WHAT YOU ARE ASKED TO DO
Give back exactly the lines of the material below that start at the line containing "[] => .applied" and end at the line containing "def State.validate (s", and no others.

DATA PROVIDED
-- ==== Sys2Proof/Machine/Staging.lean ====
section
/-! DEFINITION. The staging area, validation and the two ends of a commit (Chapter 9). -/

namespace Sys2Proof.Machine

/-! ### The staging area -/

/-- The staging area's places (R137). -/
def stagingLimit : Nat := 16

/-- Two records stand for the same slot, or are both the globals record (R137). -/
def sameRecordTarget : Staged → Staged → Bool
  | .entry k _ _, .entry j _ _ => k == j
  | .globals _, .globals _ => true
  | .entry _ _ _, .globals _ => false
  | .globals _, .entry _ _ _ => false

/-- The area after a record is staged: it replaces the record of its target in place, or joins the end; none when
there is no room (R138, R139). -/
def stageInto (area : List Staged) (r : Staged) : Option (List Staged) :=
  if area.any (sameRecordTarget r) then some (area.map (fun x => if sameRecordTarget r x then r else x))
  else if area.length < stagingLimit then some (area ++ [r])
  else none

/-! ### Validation -/

/-- The configuration a slot record brings (R143). -/
def stagedConfig : Staged → Option StreamConfig
  | .entry _ .install (some f) => configOf f
  | .entry _ .modify (some f) => configOf f
  | _ => none

/-- A record of the set is for slot `k`. -/
def isEntryFor (k : Fin 64) : Staged → Bool
  | .entry j _ _ => j == k
  | .globals _ => false

/-- The configuration slot `k` holds in the resulting table, if it is non-FREE there (R143). -/
def State.resultingConfig (s : State) (records : List Staged) (k : Fin 64) : Option StreamConfig :=
  match records.find? (isEntryFor k) with
  | some (.entry _ .install f) => stagedConfig (.entry k .install f)
  | some (.entry _ .modify f) => stagedConfig (.entry k .modify f)
  | some (.entry _ .retire _) => none
  | _ => (s.stream k).map (fun st => st.cfg)

/-- Test 1 of Table 9-2: the slot's state does not fit the action (Table 1-7). -/
def slotStateFails (st : Option Stream) : Action → Bool
  | .install => st.isSome
  | .modify => st.isNone
  | .retire => st.isNone
  | .suspend => st.isNone
  | .resume => !st.any (fun x => x.suspended)
  | .lock => st.isNone

/-- The actions a lock refuses (R10). -/
def refusedByLock : Action → Bool
  | .modify => true
  | .retire => true
  | .suspend => true
  | .resume => true
  | .install => false
  | .lock => false

/-- A slot other than `k` holds, in the resulting table, an id that `same` finds equal (R143). -/
def State.takenByOther (s : State) (records : List Staged) (k : Fin 64) (same : StreamConfig → Bool) : Bool :=
  allSlots.any (fun j => (j != k) && (s.resultingConfig records j).any same)

/-- Table 9-2: why a record of the set fails, if it does (R142). -/
def State.testRecord (s : State) (records : List Staged) : Staged → Option CommitReason
  | .globals _ => none
  | .entry k act f =>
    if slotStateFails (s.stream k) act then some .slotState
    else if refusedByLock act && (s.stream k).any (fun x => x.locked) then some .entryLocked
    else
      match stagedConfig (.entry k act f) with
      | none => none
      | some c =>
        if (act == .modify) && (s.stream k).any (fun x => x.cfg.fieldId != c.fieldId) then some .fieldIdChanged
        else if s.takenByOther records k (fun x => x.fieldId == c.fieldId) then some .fieldIdTaken
        else if s.takenByOther records k (fun x => x.lineId == c.lineId) then some .lineIdTaken
        else none

/-- The records tested in index order, from index `i`: the first failure rejects (R142, R144). -/
def State.validateFrom (s : State) (records : List Staged) : Nat → List Staged → CommitResult
  | _, [] => .applied
  | i, r :: rest =>
    match s.testRecord records r with
    | some reason => .rejected i reason
    | none => s.validateFrom records (i + 1) rest

/-- Validation of a commit's set (R142). -/
def State.validate (s : State) (records : List Staged) : CommitResult := s.validateFrom records 0 records

/-! ### Effects by action (§9.5) -/

/-- The smaller of two numbers of one byte. -/
def minByte (x y : Byte) : Byte := if x.toNat ≤ y.toNat then x else y

/-- The interval timer of an ACTIVE stream after a MODIFY (Table 4-3). -/
def timerAfterModify (st : Stream) (c : StreamConfig) : Option Byte :=
  if st.suspended || c.burst == 0#8 then none
  else if st.cfg.burst = 0#8 then some c.interval
  else st.intervalTimer

/-- The stream after a MODIFY: configuration replaced whole, credits and timer by Table 4-3, the rest kept (R147). -/
def Stream.modified (c : StreamConfig) (st : Stream) : Stream :=
  { st with cfg := c, credits := minByte st.credits c.burst, intervalTimer := timerAfterModify st c }

/-- The stream after a SUSPEND: running state kept and frozen, timers stopped (R149). -/
def Stream.suspendedNow (st : Stream) : Stream :=
  { st with
    suspended := true
    paths := ⟨frozenPath st.paths.f0, frozenPath st.paths.f1⟩
    intervalTimer := none }

/-- The stream after a RESUME: history empty, paths FRESH, credits burst, timer started, counters kept (R149). -/
def Stream.resumed (st : Stream) : Stream :=
  { st.emptyHistory with
    suspended := false
    paths := freshPaths
    credits := st.cfg.burst
    intervalTimer := startedTimer false st.cfg }

/-- The stream an INSTALL starts (R146). -/
def installedStream (c : StreamConfig) (suspended : Bool) : Stream := (newStream c suspended false).startTimer

/-- The slot after a record's action (Table 9-3, R146 to R150). A record without the configuration its action
needs, which no run stages, changes nothing (log 22). -/
def slotAfter (act : Action) (f : Option EntryFields) (old : Option Stream) : Option Stream :=
  match act with
  | .install =>
    match f.bind configOf with
    | some c => some (installedStream c (((f.bind initialSuspended)).getD false))
    | none => old
  | .modify =>
    match f.bind configOf with
    | some c => old.map (Stream.modified c)
    | none => old
  | .retire => none
  | .suspend => old.map Stream.suspendedNow
  | .resume => old.map Stream.resumed
  | .lock => old.map (fun st => { st with locked := true })

/-- A record's action discards the slot's held copies: RETIRE, SUSPEND, MODIFY with a new partition size (R55). -/
def discardsHeld (act : Action) (f : Option EntryFields) (old : Option Stream) : Bool :=
  match act with
  | .retire => true
  | .suspend => true
  | .modify => (f.bind configOf).any (fun c => old.any (fun st => st.cfg.size != c.size))
  | .install => false
  | .resume => false
  | .lock => false

/-- Each globals field a record carries takes its staged value (R150). -/
def applyGlobals (f : GlobalsFields) (g : Globals) : Globals :=
  { station := (f.station.map (BitVec.setWidth 12)).getD g.station,
    limits := #v[f.limit0.getD g.limits[0], f.limit1.getD g.limits[1], f.limit2.getD g.limits[2],
      f.limit3.getD g.limits[3]],
    leaseTimeout := f.lease.getD g.leaseTimeout, enables := f.enables.getD g.enables }

/-- One record takes effect: its slot's held copies are discarded where the action says so, then the slot changes
(R145 to R150). -/
def State.applyRecord (s : State) : Staged → State
  | .globals f => { s with globals := applyGlobals f s.globals }
  | .entry k act f =>
    let s' := if discardsHeld act f (s.stream k) then s.discardStream k else s
    s'.setSlot k (slotAfter act f (s'.stream k))

/-- The next table generation: from 65535 it wraps to 1 (R12). -/
def nextGeneration (g : Word16) : Word16 := if g = 65535#16 then 1#16 else g + 1

/-- The lease timer at the end of an operation: full duration, if the lease is held (R124). -/
def State.restartLease (s : State) : State :=
  s.setAgent { s.agent with
    lease := s.agent.lease.map (fun l => { l with timer := some s.globals.leaseTimeout }) }

/-- The end of a long operation (R122, R124). -/
def State.endOperation (s : State) : State := { s with op := .idle }.restartLease

/-- An APPLIED commit end, less its notice (R145). -/
def State.applyCommit (s : State) (records : List Staged) : State :=
  let s' := records.foldl State.applyRecord s
  { s' with generation := nextGeneration s'.generation, staging := [] }.endOperation

/-- The commit end of a set: APPLIED or REJECTED, and COMMIT_DONE last (R144, R145, R152). -/
def State.endCommit (s : State) (records : List Staged) (m : Word16) : State :=
  let result := s.validate records
  let s' := match result with
    | .applied => s.applyCommit records
    | .rejected _ _ => s.endOperation
  s'.raiseNotice (.commitDone result s'.generation records.length m)

end Sys2Proof.Machine
end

WRITTEN REPLY
  | _, [] => .applied
  | i, r :: rest =>
    match s.testRecord records r with
    | some reason => .rejected i reason
    | none => s.validateFrom records (i + 1) rest

/-- Validation of a commit's set (R142). -/
def State.validate (s : State) (records : List Staged) : CommitResult := s.validateFrom records 0 records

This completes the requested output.